Wow, this is terrible advice. Most EMTs and even medics suck at neuro exams. When you suck at something, you should get better at it, no matter your cert level. Every full neuro exam should include the following:

GCS (includes A&Ox whatever)
CSM x 4
Cranial nerves (this is where it gets complex, but takes literally 10 seconds)
Stroke screen (for the most part a narrow cranial nerve exam)
Deep tendon reflexes (we don't do this and it's seldom important)
Ataxia? Tongue fasciculations?

There's a lot of research lately about quick cranial nerve adjustments and cerebellotonsillar strokes. Google HINTS cerebellotonsillar stroke if interested.

As for tracking eyes, you're testing 2 cranial nerves. Out of 12. If you track your pt's eyes upwards as well, that's 3 (CN3, 4, and 6). Can they see (CN2)?
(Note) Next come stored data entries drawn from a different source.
/-! ### Cohorts (07, 21) -/

/-- What a cohort is: a cut, a task group, a Headframe core. -/
inductive CohortKind where
  | cut
  | task
  | headframe (core : Nat)
  deriving DecidableEq, Repr

/-- Where a cohort stands (21 R300, R301). -/
inductive Status where
  | resident
  /-- Halted, to be saved: STOP and the escalation's group, if any. -/
  | saving (stop : Nat) (esc : Option Nat)
  | saved (stop : Nat) (esc : Option Nat)
  /-- Finished, its block held by running commands (17 R238). -/
  | held
  deriving DecidableEq, Repr

/-- The counters of 07 Table 7.3. -/
structure Counters where
  s : Nat := 0
  d : Nat := 0
  m : Nat := 0
  h : Nat := 0
  c : Nat := 0
  deriving DecidableEq, Repr

/-- An arrival log entry (13 Table 13.9): stamp, wake or barrier arrival, parity, target; and the command and split it
concerns. -/
structure Arrival where
  stamp : Nat
  wake : Bool
  q : Bool
  target : Nat
  gi : Nat := 0
  si : Nat := 0
  deriving DecidableEq, Repr

/-- A cohort: resident, saved, or held (07 R103 to R110; 21 R305, R306). -/
structure Cohort where
  id : Nat
  /-- Launch number (07 R104); none for a Headframe core. -/
  launch : Option Nat
  kind : CohortKind
  /-- The launch header (07 Table 7.1); 0 for a Headframe core. -/
  hdr : BitVec 1024
  root : Root
  ltag : BitVec 16 := 0
  /-- `%cut.die`, `%lcell`, `%cut.seq`; for a task group the dispatch number (Table 21.6). -/
  die : Nat
  lcell : Nat
  cseq : Nat
  /-- `%cut.org`, `%cut.ext`, `%cut.vol`, `%wave` (Table 7.7). -/
  org : List Nat
  ext : List Nat
  vol : Nat
  wave : Nat
  /-- `%cohort.groups`. -/
  ngroups : Nat
  groups : List Group
  /-- Scratch: Z bytes, contents, granules by bank (13 R178, R183). -/
  z : Nat
  scratch : Sparse Byte := []
  /-- 32-byte sectors of the scratch window that hold an uncorrectable error (21 R295; log entry 59). -/
  badScr : List Nat := []
  grans : List (Nat × Nat) := []
  /-- `%tvec` (21 R296). -/
  tvec : Word := 0
  /-- Tensor identifier table (17 R240); 0 marks an invalid entry. -/
  ttab : Sparse (BitVec 512) := []
  /-- AHELD and the handles: elements by (name × 4096 + 64 r + c), m and l by (64 name + r) (17 R243). -/
  aheld : Word := 0
  accE : Sparse Word := []
  accM : Sparse Word := []
  accL : Sparse Word := []
  ctr : Counters := {}
  epoch : Nat := 0
  sets : List SluiceSet := []
  run : Option WinzeRun := none
  /-- Runs that wait for the one in progress to end, oldest first (19 R285). -/
  queued : List WinzeRun := []
  /-- FIFO banks claimed (17 R245). -/
  fifos : List Nat := []
  /-- Context block address and class (21 R305). -/
  ctx : VAddr := 0
  cls : Nat := 0
  status : Status := .resident
  /-- Barrier words at which a command has arrived: completion words (17 R239; 13 R210). -/
  cmdWords : List Nat := []
  /-- ASTAMP and the arrival log (13 R200). -/
  astamp : Nat := 0
  alog : List Arrival := []
  /-- Time at which it became resident (07 R118, R120). -/
  since : Nat := 0
  /-- Physical cell that its latest save left (23 Table 23.6). -/
  leftCell : Nat := 0
  deriving DecidableEq, Repr

/-! ### Launches, chains and commands (07, 17) -/

/-- A box of the iteration space: origin and extents. -/
structure Box where
  org : List Nat
  ext : List Nat
  deriving DecidableEq, Repr

/-- A die's share of a launch (07 R96, R102, R105 to R108). -/
structure Share where
  die : Nat
  /-- Lowest coordinate b_j and extent in dimension n−1. -/
  base : Nat
  len : Nat
  shape : List Nat := []
  order : Nat := 0
  tiles : List Box := []
  /-- Boxes dispatched so far, share coordinates. -/
  cuts : List Box := []
  cseq : Nat := 0
  /-- Dispatched and unfinished cohorts; (h, m) of those that have finished since the last window end, oldest first (R107). -/
  running : Nat := 0
  hm : List (Nat × Nat) := []
  /-- Sums of the counters that its finished cohorts returned (R105). -/
  returned : Counters := {}
  /-- The first window has ended (R107). -/
  open_ : Bool := false
  /-- Buckets with EXE and without ALL, by dimension × 1024 + bucket (R106). -/
  exe : Sparse Bool := []
  notAll : Sparse Bool := []
  /-- Cohorts of the wave that have not finished (R111). -/
  wave : Nat := 0
  /-- Numbered cuts of an ORDERED launch that wait for their cell, with their V(S) (R114). -/
  waiting : List (Nat × Box × Nat) := []
  /-- Entries of RLOGB read so far, in a REPLAY launch (23 R325). -/
  replay : Nat := 0
  /-- The share is stopped (07 R115; 23 R325). -/
  stopped : Bool := false
  deriving DecidableEq, Repr

/-- A launch that has started (07 R97 to R115). -/
structure Launch where
  num : Nat
  hdr : BitVec 1024
  haddr : VAddr
  root : Root
  ltag : BitVec 16
  /-- Node: index in `State.nodes`; none for a device-side launch. -/
  node : Option Nat
  /-- Issuing die and completion record of a device-side launch (19 R274, R275). -/
  die : Nat := 0
  crec : VAddr := 0
  /-- The number under which a device-side launch completes, as a command does (19 R275). -/
  cid : Option Nat := none
  shares : List Share
  /-- Digest slot (23 R327); re-execution mask and whether it is running (23 R331). -/
  dslot : Option Nat := none
  rerun : Option (BitVec 64) := none
  /-- STATUS, CODE, DETAIL when it has completed or ended (17 Table 17.11). -/
  result : Option (Nat × Code × BitVec 48) := none
  /-- Task groups dispatched (19 R270; 21 Table 21.6). -/
  tasks : Nat := 0
  /-- SC operations granted in a REPLAY launch: IID and index (23 R326). -/
  granted : List (BitVec 64 × Nat) := []
  deriving DecidableEq, Repr

/-- A chain that a walker knows (17 R258, R260; 01 R18). -/
structure Chain where
  ccb : VAddr
  root : Root
  /-- Function and slot whose HCCBj names it; none: a Faceter walks it. -/
  slot : Option (Nat × Nat)
  deriving DecidableEq, Repr

/-- A node that its walker has read (17 R260). -/
structure Node where
  chain : Nat
  addr : VAddr
  entry : BitVec 512
  started : Bool := false
  /-- STATUS, CODE, DETAIL of its completion. -/
  result : Option (Nat × Code × BitVec 48) := none
  /-- Its record has been written, or waits for a Headframe core (13 R357). -/
  recorded : Bool := false
  published : Bool := false
  deriving DecidableEq, Repr

/-- Engine classes (13 R210). -/
inductive Engine where
  | matrix
  | copy
  | gather
  | coll
  deriving DecidableEq, Repr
Smell (CN1)? Have a pt puff their cheeks (CN7, impaired in Bell's palsy), Wiggle their tongue from side to side (CN12), shrug their shoulders (CN11), test their ability to turn head from side to side without dizziness (vestibular branch of CN8). CN5 is sensory to the face. CN9 is mostly sensory except for motor to the muscle that lifts the larynx when you swallow.

Checking cranial nerves will increase your chance of catching strokes (although Cincinnati Stroke Scale is 90something% sensitive), and may also be beneficial in catching carious nerve palsies from infections or neurologic disorders. It's a lot of info, but I find it useful surprisingly frequently. THAT SAID, IT HARDLY EVER CHANGES MY TREATMENT.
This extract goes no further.